Fallon (b.1998) has been named the winner of the 2025 John Moore’s Painting Prize, becoming the youngest artist to win the prestigious award. He will have a solo exhibition at the Walker Art Gallery in 2026. In 2024, he was part of Louise Giovanelli’s Apollo Painting School programme and in 2025 the subsequent group show at Alice Amati. In 2025 he had a duo show with Jack Ginno, Here or There or Elsewhere at Heaven 11, Manchester. He was the 2023 Artist in Residence at Joya: AiR, in southeastern Spain. He has exhibited in a number of group shows across the UK, including HOME, Manchester; The FG Gallery, Cheshire; and Boomer Gallery, London.
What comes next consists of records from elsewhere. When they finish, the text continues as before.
theorem refill_runs {g q n : Nat} {s : State} {t : Tile} (a : At g s t) (h : NoFeeds t) : Runs g (refill g q n) s () t 0 := by
  cases n with
  | zero => exact Runs.pure a ()
  | succ n =>
    unfold refill
    have hs : startFeeds t (t.feeds.length + 1) = t := startFeeds_none h.1 _
    have m : Runs g (modify (fun s => modTile s g (fun t => startFeeds t (t.feeds.length + 1)))) s () t 0 := by
      have r := modify_runs (f := fun t => startFeeds t (t.feeds.length + 1)) a
        (.inl (by rw [hs])) (by rw [hs]) (by rw [hs]) (.inl (by rw [hs])) (by rw [hs])
      rwa [hs] at r
    refine m.step fun u _ qu => (get_runs qu).step fun v _ qv => ?_
    rw [qu.2]
    dsimp only
    rw [h.2 q]
    exact Runs.pure qv ()

theorem refillAll_runs {g : Nat} {s : State} {t : Tile} (a : At g s t) (h : NoFeeds t) : Runs g (refillAll g) s () t 0 := by
  unfold refillAll
  have one : ∀ (l : List Nat) (s : State), At g s t → Runs g (forIn l PUnit.unit (fun q _ => do
      refill g q 20
      pure (ForInStep.yield PUnit.unit))) s PUnit.unit t 0 := by
    intro l
    induction l with
    | nil => exact fun s a => Runs.pure a _
    | cons q l ih =>
      intro s a
      rw [List.forIn_cons]
      exact Runs.step (a := ForInStep.yield PUnit.unit) ((refill_runs a h).step fun u _ qu => Runs.pure qu _) fun u _ qu => ih u qu
  exact (one _ s a).step fun u _ qu => (one _ u qu).step fun u _ qu => Runs.pure qu _

/-- An array op but for the time of its last progress. -/
def ArrOp.core (a : ArrOp) : ArrOp := { a with since := 0 }

theorem arrOf_some {t : Tile} {y : ArrOp} (h : t.arr = some y) : arrOf t = y := by unfold arrOf; rw [h]; rfl

theorem core_block {x y : ArrOp} (h : x.core = y.core) : x.block = y.block := by
  have k := congrArg ArrOp.block h; exact k
theorem core_ea {x y : ArrOp} (h : x.core = y.core) : x.ea = y.ea := by
  have k := congrArg ArrOp.ea h; exact k
theorem core_eb {x y : ArrOp} (h : x.core = y.core) : x.eb = y.eb := by
  have k := congrArg ArrOp.eb h; exact k

/-- What popping leaves of a tile: its queues and its array op alone differ. -/
theorem NoFeeds.of_queue {t u : Tile} {q : Nat} {es : List QEntry} (h : NoFeeds t) (hf : u.feeds = t.feeds)
    (hq : queueOf u q = { queueOf t q with entries := es }) (ho : ∀ p, p ≠ q → queueOf u p = queueOf t p) : NoFeeds u := by
  refine ⟨hf.trans h.1, fun p => ?_⟩
  by_cases hp : p = q
  · subst hp; rw [hq]; exact h.2 p
  · rw [ho p hp]; exact h.2 p

/-- What popping leaves of a tile: queue `q` holds the entries `es`, the array op is `x` but for its time, and nothing else differs. -/
structure Popped (t u : Tile) (q : Nat) (es : List QEntry) (x : ArrOp) : Prop where
  here : queueOf u q = { queueOf t q with entries := es }
  other : ∀ p, p ≠ q → queueOf u p = queueOf t p
  arr : ∃ y, u.arr = some y ∧ y.core = x.core
  rest : { u with queues := t.queues, arr := t.arr } = t

theorem Popped.refl {t : Tile} {x : ArrOp} (q : Nat) (h : t.arr = some x) : Popped t t q (queueOf t q).entries x :=
  ⟨rfl, fun _ _ => rfl, ⟨x, h, rfl⟩, rfl⟩

theorem Popped.trans {t u v : Tile} {q : Nat} {es fs : List QEntry} {x y : ArrOp} (h : Popped t u q es x) (k : Popped u v q fs y) :
    Popped t v q fs y := by
  refine ⟨by rw [k.here, h.here], fun p hp => (k.other p hp).trans (h.other p hp), k.arr, ?_⟩
  have h1 := h.rest
  have k1 := k.rest
  rw [← h1, ← k1]

theorem Popped.feeds {t u : Tile} {q : Nat} {es : List QEntry} {x : ArrOp} (h : Popped t u q es x) : u.feeds = t.feeds := by
  have k := congrArg Tile.feeds h.rest
  exact k

theorem Popped.noFeeds {t u : Tile} {q : Nat} {es : List QEntry} {x : ArrOp} (h : Popped t u q es x) (n : NoFeeds t) : NoFeeds u :=
  n.of_queue h.feeds h.here h.other

theorem popEntry_runs {g q : Nat} {keep : ArrOp → QEntry → ArrOp} {s : State} {t : Tile} {e : QEntry} {es : List QEntry} {x : ArrOp}
    (a : At g s t) (h : NoFeeds t) (hx : t.arr = some x) (he : (queueOf t q).entries = e :: es) :
    ∃ u, Runs g (popEntry g q keep) s () u 0 ∧ Popped t u q es (keep x e) := by
  let u : Tile := { setQueue t q { queueOf t q with entries := es } with arr := t.arr.map (fun a => { keep a e with since := s.now }) }
  have p : Popped t u q es (keep x e) := ⟨queueOf_setQueue_same _ _ _, fun _ h => queueOf_setQueue_ne _ _ h, ⟨{ keep x e with since := s.now }, by
    show t.arr.map _ = _
    rw [hx]; rfl, rfl⟩, rfl⟩
  refine ⟨u, ?_, p⟩
  unfold popEntry
  refine (get_runs a).step fun v hv qv => ?_
  rw [a.2, he]
  dsimp only
  have m := modify_runs (f := fun t => { setQueue t q { queueOf t q with entries := es } with
    arr := t.arr.map (fun a => { keep a e with since := s.now }) }) qv (.inl rfl) rfl rfl (.inl rfl) rfl
  have hn : v.now = s.now := by
    have k := congrArg State.now hv.1.1
    exact k
  rw [← hn] at m
  have m' : Runs g (modify (fun s => modTile s g (fun t => { setQueue t q { queueOf t q with entries := es } with
      arr := t.arr.map (fun a => { keep a e with since := s.now }) }))) v () u 0 := by
    obtain ⟨z, hz, hb, hq, hi⟩ := m
    refine ⟨z, ?_, ?_, ?_, ?_⟩
    · rw [← hz]; rfl
    · rw [hn] at hb; exact hb
    · rw [hn] at hq; exact hq
    · exact hi
  exact m'.step fun v _ qv => refillAll_runs qv (p.noFeeds h)

theorem peekEntry_runs {g q : Nat} {s : State} {t : Tile} {e : QEntry} {es : List QEntry} (a : At g s t)
    (he : (queueOf t q).entries = e :: es) : Runs g (peekEntry g q) s e t 0 := by
  unfold peekEntry
  refine (get_runs a).step fun u _ qu => ?_
  rw [a.2, he]
  exact Runs.pure qu _

/-- Popping entries that are there. -/
theorem popMore_runs {g q : Nat} {g32 : Bool} {keep : ArrOp → QEntry → ArrOp}
    (hk : ∀ a b e, a.core = b.core → (keep a e).core = (keep b e).core) {rest : List QEntry} :
    ∀ (es : List QEntry) {s : State} {t : Tile} {x : ArrOp}, At g s t → NoFeeds t → t.arr = some x →
      (queueOf t q).entries = es ++ rest → (g32 = true → ∀ e ∈ es, e.mark = false) →
      ∃ u, Runs g (popMore g q g32 keep es.length) s () u 0 ∧ Popped t u q rest (es.foldl keep x) := by
  have loop : ∀ (es : List QEntry) (l : List Nat) {s : State} {t : Tile} {x : ArrOp}, es.length = l.length → At g s t → NoFeeds t →
      t.arr = some x → (queueOf t q).entries = es ++ rest → (g32 = true → ∀ e ∈ es, e.mark = false) →
      ∃ u, Runs g (forIn l PUnit.unit (fun _ _ => do
        let e ← peekEntry g q
        faultIf (g32 && e.mark) 1
        popEntry g q keep
        pure (ForInStep.yield PUnit.unit))) s PUnit.unit u 0 ∧ Popped t u q rest (es.foldl keep x) := by
    intro es
    induction es with
    | nil =>
      intro l s t x hl a h hx he hm
      have : l = [] := by simpa using hl.symm
      subst this
      have r := Popped.refl q hx
      rw [show (queueOf t q).entries = rest by simpa using he] at r
      exact ⟨t, Runs.pure a _, r⟩
    | cons e es ih =>
      intro l s t x hl a h hx he hm
      cases l with
      | nil => simp at hl
      | cons n l =>
        have he' : (queueOf t q).entries = e :: (es ++ rest) := by simpa using he
        have hmk : (g32 && e.mark) = false := by
          cases g32 with
          | false => rfl
          | true => exact hm rfl e (by simp)
        obtain ⟨s1, r1, b1, a1, -⟩ := peekEntry_runs a he'
        obtain ⟨s2, r2, b2, a2, -⟩ := faultIf_runs (c := 1) a1 hmk
        obtain ⟨t3, ⟨s3, r3, b3, a3, i3⟩, p3⟩ := popEntry_runs (keep := keep) a2 h hx he'
        obtain ⟨y, hy, hc⟩ := p3.arr
        obtain ⟨u, ⟨s4, r4, b4, a4, i4⟩, p4⟩ := ih l (by simpa using hl) a3 (p3.noFeeds h) hy (by rw [p3.here])
          (fun h1 e' he => hm h1 e' (by simp [he]))
        have hcore : ∀ (es : List QEntry) (x y : ArrOp), x.core = y.core → (es.foldl keep x).core = (es.foldl keep y).core := by
          intro es
          induction es with
          | nil => exact fun _ _ h => h
          | cons e es ih => exact fun x y h => ih _ _ (hk x y e h)
        have pp := p3.trans p4
        refine ⟨u, ⟨s4, ?_, ?_, a4, ?_⟩, ⟨pp.here, pp.other, ?_, pp.rest⟩⟩
        · rw [List.forIn_cons]
          have e : (do
              let e ← peekEntry g q
              faultIf (g32 && e.mark) 1
              popEntry g q keep
              pure (ForInStep.yield PUnit.unit) : TileM (ForInStep PUnit)) s = .ok (.yield PUnit.unit) s3 := by
            rw [tileM_bind_ok r1, tileM_bind_ok r2, tileM_bind_ok r3]
            rfl
          rw [tileM_bind_ok e]
          exact r4
        · have bb := ((b1.trans b2).trans b3).trans b4
          simpa only [zero_flags] using bb
        · rw [i4, b3.2.1, i3, b2.2.1, a.2]
        · obtain ⟨z, hz, hc'⟩ := pp.arr
          exact ⟨z, hz, hc'.trans (hcore es _ _ hc)⟩
  intro es s t x a h hx he hm
  obtain ⟨u, r, p⟩ := loop es (List.range es.length) (by simp) a h hx he hm
  refine ⟨u, ?_, p⟩
  unfold popMore
  exact r.step fun v _ qv => Runs.pure qv _

theorem foldl_ea (es : List QEntry) (x : ArrOp) :
    es.foldl (fun a e => { a with ea := a.ea ++ [e] }) x = { x with ea := x.ea ++ es } := by
  induction es generalizing x with
  | nil => simp
  | cons e es ih => rw [List.foldl_cons, ih]; simp

theorem foldl_eb (es : List QEntry) (x : ArrOp) :
    es.foldl (fun a e => { a with eb := a.eb ++ [e] }) x = { x with eb := x.eb ++ es } := by
  induction es generalizing x with
  | nil => simp
  | cons e es ih => rw [List.foldl_cons, ih]; simp

theorem foldl_maps (es : List QEntry) (x : ArrOp) :
    es.foldl (fun a e => { a with maps := a.maps ++ [e] }) x = { x with maps := x.maps ++ es } := by
  induction es generalizing x with
  | nil => simp
  | cons e es ih => rw [List.foldl_cons, ih]; simp

/-- What the pops of a K-block leave of a tile. -/
structure BlockLeft (t u : Tile) (qa qb : Nat) (ea eb : List QEntry) (x : ArrOp) : Prop where
  left : queueOf u qa = { queueOf t qa with entries := ea }
  right : queueOf u qb = { queueOf t qb with entries := eb }
  other : ∀ p, p ≠ qa → p ≠ qb → queueOf u p = queueOf t p
  arr : ∃ y, u.arr = some y ∧ y.core = x.core
  rest : { u with queues := t.queues, arr := t.arr } = t

theorem BlockLeft.noFeeds {t u : Tile} {qa qb : Nat} {ea eb : List QEntry} {x : ArrOp} (h : BlockLeft t u qa qb ea eb x) (n : NoFeeds t) :
    NoFeeds u := by
  constructor
  · have k := congrArg Tile.feeds h.rest
    exact k.trans n.1
  · intro p
    by_cases ha : p = qa
    · subst ha; rw [h.left]; exact n.2 p
    · by_cases hb : p = qb
      · subst hb; rw [h.right]; exact n.2 p
      · rw [h.other p ha hb]; exact n.2 p

/-- Popping a K-block of both operands. -/
theorem popBlocks_runs {g : Nat} {w : Word} {g32 : Bool} {s : State} {t : Tile} {x : ArrOp} {ea eb ra rb : List QEntry} (a : At g s t)
    (h : NoFeeds t) (hx : t.arr = some x) (hea : x.ea = []) (heb : x.eb = []) (hne : getBits w 46 2 ≠ getBits w 44 2)
    (ha : (queueOf t (getBits w 46 2)).entries = ea ++ ra) (hb : (queueOf t (getBits w 44 2)).entries = eb ++ rb)
    (la : ea.length = entriesPer (wFmt w)) (lb : eb.length = entriesPer (wFmt2 w))
    (ma : g32 = true → ∀ e ∈ ea, e.mark = false) (mb : g32 = true → ∀ e ∈ eb, e.mark = false) :
    ∃ u, Runs g (popBlocks g w g32) s (blockOf (wFmt w) ea, blockOf (wFmt2 w) eb) u 0 ∧
      BlockLeft t u (getBits w 46 2) (getBits w 44 2) ra rb { x with block := x.block + 1 } := by
  obtain ⟨t1, ⟨s1, r1, b1, a1, i1⟩, p1⟩ := popMore_runs (keep := fun a e => { a with ea := a.ea ++ [e] }) (g32 := g32)
    (fun a b e hc => by
      have k := core_ea hc
      unfold ArrOp.core at hc ⊢
      cases a; cases b; simp_all) ea a h hx ha ma
  rw [foldl_ea] at p1
  obtain ⟨x1, hx1, c1⟩ := p1.arr
  have e1 : x1.eb = [] := (core_eb c1).trans heb
  obtain ⟨t2, ⟨s2, r2, b2, a2, i2⟩, p2⟩ := popMore_runs (keep := fun a e => { a with eb := a.eb ++ [e] }) (g32 := g32) (q := getBits w 44 2)
    (rest := rb) (fun a b e hc => by
      have k := core_eb hc
      unfold ArrOp.core at hc ⊢
      cases a; cases b; simp_all) eb a1 (p1.noFeeds h) hx1 (by rw [p1.other _ (Ne.symm hne)]; exact hb) mb
  rw [foldl_eb] at p2
  obtain ⟨x2, hx2, c2⟩ := p2.arr
  have ea2 : x2.ea = ea := by
    have k1 := core_ea c1
    have k2 := core_ea c2
    dsimp only at k1 k2
    rw [k2, k1, hea, List.nil_append]
  have eb2 : x2.eb = eb := by
    have k2 := core_eb c2
    dsimp only at k2
    rw [k2, e1, List.nil_append]
  have m := modify_runs (f := fun t => { t with arr := t.arr.map (fun a => { a with block := a.block + 1, ea := [], eb := [] }) }) a2
    (.inl rfl) rfl rfl (.inl rfl) rfl
  obtain ⟨s3, r3, b3, a3, i3⟩ := m
  refine ⟨_, ⟨s3, ?_, ?_, a3, ?_⟩, ?_, ?_, ?_, ?_, ?_⟩
  · unfold popBlocks
    rw [tileM_bind_ok (tileM_get s), a.2, arrOf_some hx, hea, ← la]
    simp only [List.length_nil, Nat.sub_zero]
    rw [tileM_bind_ok r1, tileM_bind_ok (tileM_get s1), a1.2, arrOf_some hx1, e1, ← lb]
    simp only [List.length_nil, Nat.sub_zero]
    rw [tileM_bind_ok r2, tileM_bind_ok (tileM_get s2), a2.2, arrOf_some hx2, ea2, eb2]
    unfold modArr
    rw [tileM_bind_ok r3]
    rfl
  · have bb := (b1.trans b2).trans b3
    simpa only [zero_flags] using bb
  · rw [i3, b2.2.1, i2, b1.2.1, i1]
  · show queueOf t2 _ = _
    rw [p2.other _ hne, p1.here]
  · show queueOf t2 _ = _
    rw [p2.here, p1.other _ (Ne.symm hne)]
  · intro p h1 h2
    show queueOf t2 p = _
    rw [p2.other p h2, p1.other p h1]
  · refine ⟨{ x2 with block := x2.block + 1, ea := [], eb := [] }, ?_, ?_⟩
    · show t2.arr.map _ = _
      rw [hx2]; rfl
    · unfold ArrOp.core at c1 c2 ⊢
      cases x; cases x1; cases x2
      simp_all
  · have k1 := p1.rest
    have k2 := p2.rest
    show ({ t2 with queues := t.queues, arr := t.arr } : Tile) = t
    conv_rhs => rw [← k1, ← k2]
Gibbons’ (b. 1935) first solo exhibition in the US opened at White Columns in 2024. She was featured in the blockbuster touring show Women in Revolt! Art and Activism in the UK 1970-1990, which originated at Tate Britain and toured to National Galleries Scotland (2023 - 2025). In 2023, Gibbons first monograph was published by 5b. Receiving early career success between the 1960s-1980s, she was the first living woman to have a solo exhibition at Glasgow's Third Eye Centre in 1975. In 2012 Lucy Stein staged two exhibitions including Gibbons, a group show, Strohwitwe, Glasgow and Lucy Stein: Manderley with Carole Gibbons: Paintings and Drawings at Gimpel Fils, London. Gibbons’ works are held in collections across the United Kingdom, in the National Galleries of Scotland, Edinburgh; City Art Centre, Edinburgh; Glasgow Museums; Inverness Museum and Art Gallery; Hunterian Art Gallery, Glasgow; Aberdeen Art Gallery; Low Parks Museum, Hamilton; The Argyll Collection, Oban; Leeds Museums and Galleries.
Slee (b.1946) has had solo exhibitions at Tate St Ives; the Victoria and Albert Museum; Sainsbury Centre; Studio Voltaire; National Museum, Stockholm, Sweden; and more. His solo exhibition, Richard Slee: Mantlepiece Observations opened in 2021 at Bolton Museum, UK which toured to Hove Museum and Art Gallery, UK. He has been featured in group shows at Musée d’Art Moderne de Paris; Rian Design Museum, Sweden; The Fitzwilliam Museum, Cambridge, UK; Design Museum Den Bosch, the Netherlands; Somerset House, London, UK; Hayward Gallery, UK; Tate Liverpool, UK; Baltimore Museum of Art, UK; Whitechapel Gallery, UK and many more. Slee's work is represented in numerous collections world-wide, including British Council UK; Museum of Arts and Design, NY, USA; Los Angeles County Museum of Art, CA, USA; Museum of Modern Art, Kyoto, Japan; Shigaraki Ceramic Cultural Park, Japan; National Museum, Stockholm, Sweden; Stedelijk Museum, the Netherlands; The Art Institute of Chicago, IL, USA; and Victoria & Albert Museum, London, UK.
Toppin (b.1987) was recently featured in group show Talisman curated by Gemma Rolls-Bentley with E-J Scott presented by Cardion Arts in partnership with The Museum of Transology (2025). He has also been included in A Feast For The Eyes at Guts Gallery, London (2024), The Witch Burns at Tin Man Art, The Fitzrovia Chapel (2024) and Tales from the Riverbank at Tin Man Art (2023). His work (I was a cliff, then a rock, then a stone, then a pebble, then sand, then a) Pearl (2023-2024) is currently featured on a billboard in Dalston, London.